• Directions for this task:
Would you please transcribe, exactly as written, the lines of the entries below starting at the one that holds "value (fracOf x" and ending at the one that holds "(h : Int.fract", both included?

• Provided data:
* * * * *

/-- Settles O33: `baseIndex_lt` and `nextIndex_lt`; in units the floor is a quotient. -/
theorem getIndicesInsideTable : Obligations.GetIndicesInsideTable := by
  intro n x h1 h2 hp
  have hn : legalSize n := ⟨h1, h2⟩
  refine ⟨baseIndex x, f32ToIdx_of_legal hp, Nat.le_sub_one_of_lt (baseIndex_lt hn hp),
    Nat.le_sub_one_of_lt (nextIndex_lt hn _), ?_, fun hf => ?_⟩
  · rintro rfl
    exact baseIndex_cNaN
  · rw [floor_value (phase_of_isFinite hn hp hf).1, baseIndex_of_isFinite hf]

/-! The fraction (R163) -/

section
variable {n : Nat} {x : Word}

/-- The fraction of a finite legal phase is its exact remainder by 1. -/
theorem fracOf_eq_fremExact (hn : legalSize n) (hp : legalPhase n x = true) (hf : isFinite x = true) :
    fracOf x (baseIndex x) = fremExact x one32 := by
  obtain ⟨hs, -⟩ := phase_of_isFinite hn hp hf
  have hbase : baseIndex x < 2 ^ 24 := (baseIndex_lt hn hp).trans hn.lt
  have hx : units x + units (negate (idxToF32 (baseIndex x))) = (mag x % unitsPerOne : Nat) := by
    have hdm := Nat.div_add_mod' (mag x) unitsPerOne
    rw [units_negate, units_idxToF32 hbase, units_of_pos hs, baseIndex_of_isFinite hf]
    omega
  have hnegZero : x ≠ negZero := by
    rintro rfl
    exact absurd hs (by decide)
  have hrem : fremExact x one32 = roundUnits (mag x % unitsPerOne : Nat) := by
    rw [fremExact, hs, mag_one32, roundUnits, decide_eq_false (by omega), Int.natAbs_natCast]
  rw [fracOf, fsub32, fadd32_of_finite hf (by rw [isFinite_negate]; exact isFinite_idxToF32 hbase), hx, hrem]
  split_ifs with h0 hz
  · exact absurd hz.1 hnegZero
  · rw [h0]
    decide
  · rfl

theorem fracOf_of_isFinite (hn : legalSize n) (hp : legalPhase n x = true) (hf : isFinite x = true) :
    signBit (fracOf x (baseIndex x)) = false ∧ mag (fracOf x (baseIndex x)) = mag x % unitsPerOne := by
  rw [fracOf_eq_fremExact hn hp hf, signBit_fremExact, mag_fremExact isFinite_one32 isZero_one32, mag_one32]
  exact ⟨(phase_of_isFinite hn hp hf).1, rfl⟩

theorem mag_fracOf_lt (hn : legalSize n) (hp : legalPhase n x = true) (hf : isFinite x = true) :
    mag (fracOf x (baseIndex x)) < unitsPerOne := by
  rw [(fracOf_of_isFinite hn hp hf).2]
  exact Nat.mod_lt _ unitsPerOne_pos

theorem value_fracOf (hn : legalSize n) (hp : legalPhase n x = true) (hf : isFinite x = true) :
    value (fracOf x (baseIndex x)) = Int.fract (value x) := by
  obtain ⟨hs, hmag⟩ := fracOf_of_isFinite hn hp hf
  have hmod := sub_mul_floor_units (mag x) 1
  rw [Nat.cast_one, one_mul, div_one, Nat.one_mul, ← Int.natCast_mod, Int.cast_natCast, Int.cast_natCast] at hmod
  rw [value_of_pos hs, hmag, value_of_pos (phase_of_isFinite hn hp hf).1, Int.fract, hmod]

theorem fracOf_of_integer (hn : legalSize n) (hp : legalPhase n x = true) (hf : isFinite x = true)
    (h : Int.fract (value x) = 0) : fracOf x (baseIndex x) = posZero :=
  eq_posZero_of_value (fracOf_of_isFinite hn hp hf).1 ((value_fracOf hn hp hf).trans h)

theorem fracOf_of_lt_one (hn : legalSize n) (hp : legalPhase n x = true) (hf : isFinite x = true)
    (h : mag x < unitsPerOne) : fracOf x (baseIndex x) = x := by
  obtain ⟨hs, hmag⟩ := fracOf_of_isFinite hn hp hf
  exact word_eq_of_mag_eq (hs.trans (phase_of_isFinite hn hp hf).1.symm) (hmag.trans (Nat.mod_eq_of_lt h))

end

theorem fracOf_cNaN (base : Nat) : fracOf cNaN base = cNaN := fsub32_nan (.inl isNaN_cNaN)

/-- Settles O34: the fraction is the exact remainder by 1, and the weight is 1 less it, rounded once. -/
theorem fractionIsExact : Obligations.FractionIsExact := by
  intro n x base h1 h2 hbase
  have hn : legalSize n := ⟨h1, h2⟩
  have hU := unitsPerOne_pos_rat
  obtain ⟨hp, rfl⟩ := f32ToIdx_eq_ok_iff.1 hbase
  refine ⟨?nan, fun hf => ?finite⟩
  case nan =>
    rintro rfl
    exact fracOf_cNaN _
  case finite =>
    obtain ⟨hs, -⟩ := fracOf_of_isFinite hn hp hf
    have hlt := mag_fracOf_lt hn hp hf
    have hv := value_fracOf hn hp hf
    have hw := value_of_pos (signBit_fsub32_one hs hlt)
    refine ⟨hv, hv ▸ Int.fract_nonneg _, hv ▸ Int.fract_lt_one _,
      fun h => fracOf_of_integer hn hp hf (sub_eq_zero.2 h), fun h => ?below, ?pos, ?le, fun _ h => ?near⟩
    case below =>
      rw [value_of_pos (phase_of_isFinite hn hp hf).1, div_lt_one hU, Nat.cast_lt] at h
      exact ⟨by rw [baseIndex_of_isFinite hf, Nat.div_eq_of_lt h], fracOf_of_lt_one hn hp hf h⟩
    case pos =>
      rw [hw]
      exact div_pos (Nat.cast_pos.2 (mag_fsub32_one_pos hs hlt)) hU
    case le =>
      rw [hw, div_le_one hU, Nat.cast_le]
      exact mag_fsub32_one_le hs hlt
    case near =>
      rw [value_of_pos hs, div_le_div_iff₀ hU (by positivity), one_mul] at h
      exact fsub32_one_eq_one hs (by exact_mod_cast h)

/-! The sample -/

/-- When `MemRead` answers, and with which word (R42). -/
theorem memRead_eq_ok_iff {s : State} {i : Nat} {v : Word} :
    s.memRead i = .ok v ↔ i < s.cfg.tableSize ∧ v = Memory.read s.cfg s.table i := by
  by_cases hi : i < s.cfg.tableSize
  · rw [memRead_of_lt hi, Except.ok.injEq, eq_comm, and_iff_right hi]
  · simp [State.memRead, hi]

/-- When `Lerp` answers: its index exists and both entries do, and it has mixed them (R161). -/
theorem lerp_eq_ok_iff {s : State} {sample : Word} :
    s.lerp = .ok sample ↔
      ∃ base t0 t1, f32ToIdx s.cfg.tableSize s.phase = .ok base ∧ s.memRead base = .ok t0 ∧
        s.memRead (nextIndex s.cfg.tableSize base) = .ok t1 ∧ sample = mix (fracOf s.phase base) t0 t1 := by
  constructor
  · intro h
    unfold State.lerp at h
    split at h
    next => cases h
    next base hbase =>
      split at h <;> cases h
      next t0 t1 h0 h1 => exact ⟨base, t0, t1, hbase, h0, h1, rfl⟩
  · rintro ⟨base, t0, t1, hbase, h0, h1, rfl⟩
    simp only [State.lerp, hbase, h0, h1]

/-- The index and the two entries determine the sample. -/
theorem lerp_of_reads {s : State} {base : Nat} {t0 t1 : Word} (hbase : f32ToIdx s.cfg.tableSize s.phase = .ok base)
    (h0 : s.memRead base = .ok t0) (h1 : s.memRead (nextIndex s.cfg.tableSize base) = .ok t1) :
    s.lerp = .ok (mix (fracOf s.phase base) t0 t1) :=
  lerp_eq_ok_iff.2 ⟨base, t0, t1, hbase, h0, h1, rfl⟩

/-! The sample at an integer phase (R164) -/

theorem fsub32_one_posZero : fsub32 one32 posZero = one32 := by decide

theorem mix_posZero {t0 : Word} (h : isNaN t0 = false) (t1 : Word) :
    mix posZero t0 t1 = fadd32 t0 (fmul32 posZero t1) := by
  simp only [mix, fsub32_one_posZero, fmul32_one_left h]

theorem isZero_fmul32_posZero {w : Word} (h : isFinite w = true) : isZero (fmul32 posZero w) = true := by
  rw [fmul32_of_isZero (by decide) h, isZero_withSign_zero]

theorem fmul32_posZero_eq_negZero_iff {w : Word} (h : isFinite w = true) :
    fmul32 posZero w = negZero ↔ signBit w = true := by
  rw [fmul32_posZero_left h]
  cases signBit w <;> decide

* * * * *

• Final answer:
    value (fracOf x (baseIndex x)) = Int.fract (value x) := by
  obtain ⟨hs, hmag⟩ := fracOf_of_isFinite hn hp hf
  have hmod := sub_mul_floor_units (mag x) 1
  rw [Nat.cast_one, one_mul, div_one, Nat.one_mul, ← Int.natCast_mod, Int.cast_natCast, Int.cast_natCast] at hmod
  rw [value_of_pos hs, hmag, value_of_pos (phase_of_isFinite hn hp hf).1, Int.fract, hmod]

theorem fracOf_of_integer (hn : legalSize n) (hp : legalPhase n x = true) (hf : isFinite x = true)
    (h : Int.fract (value x) = 0) : fracOf x (baseIndex x) = posZero :=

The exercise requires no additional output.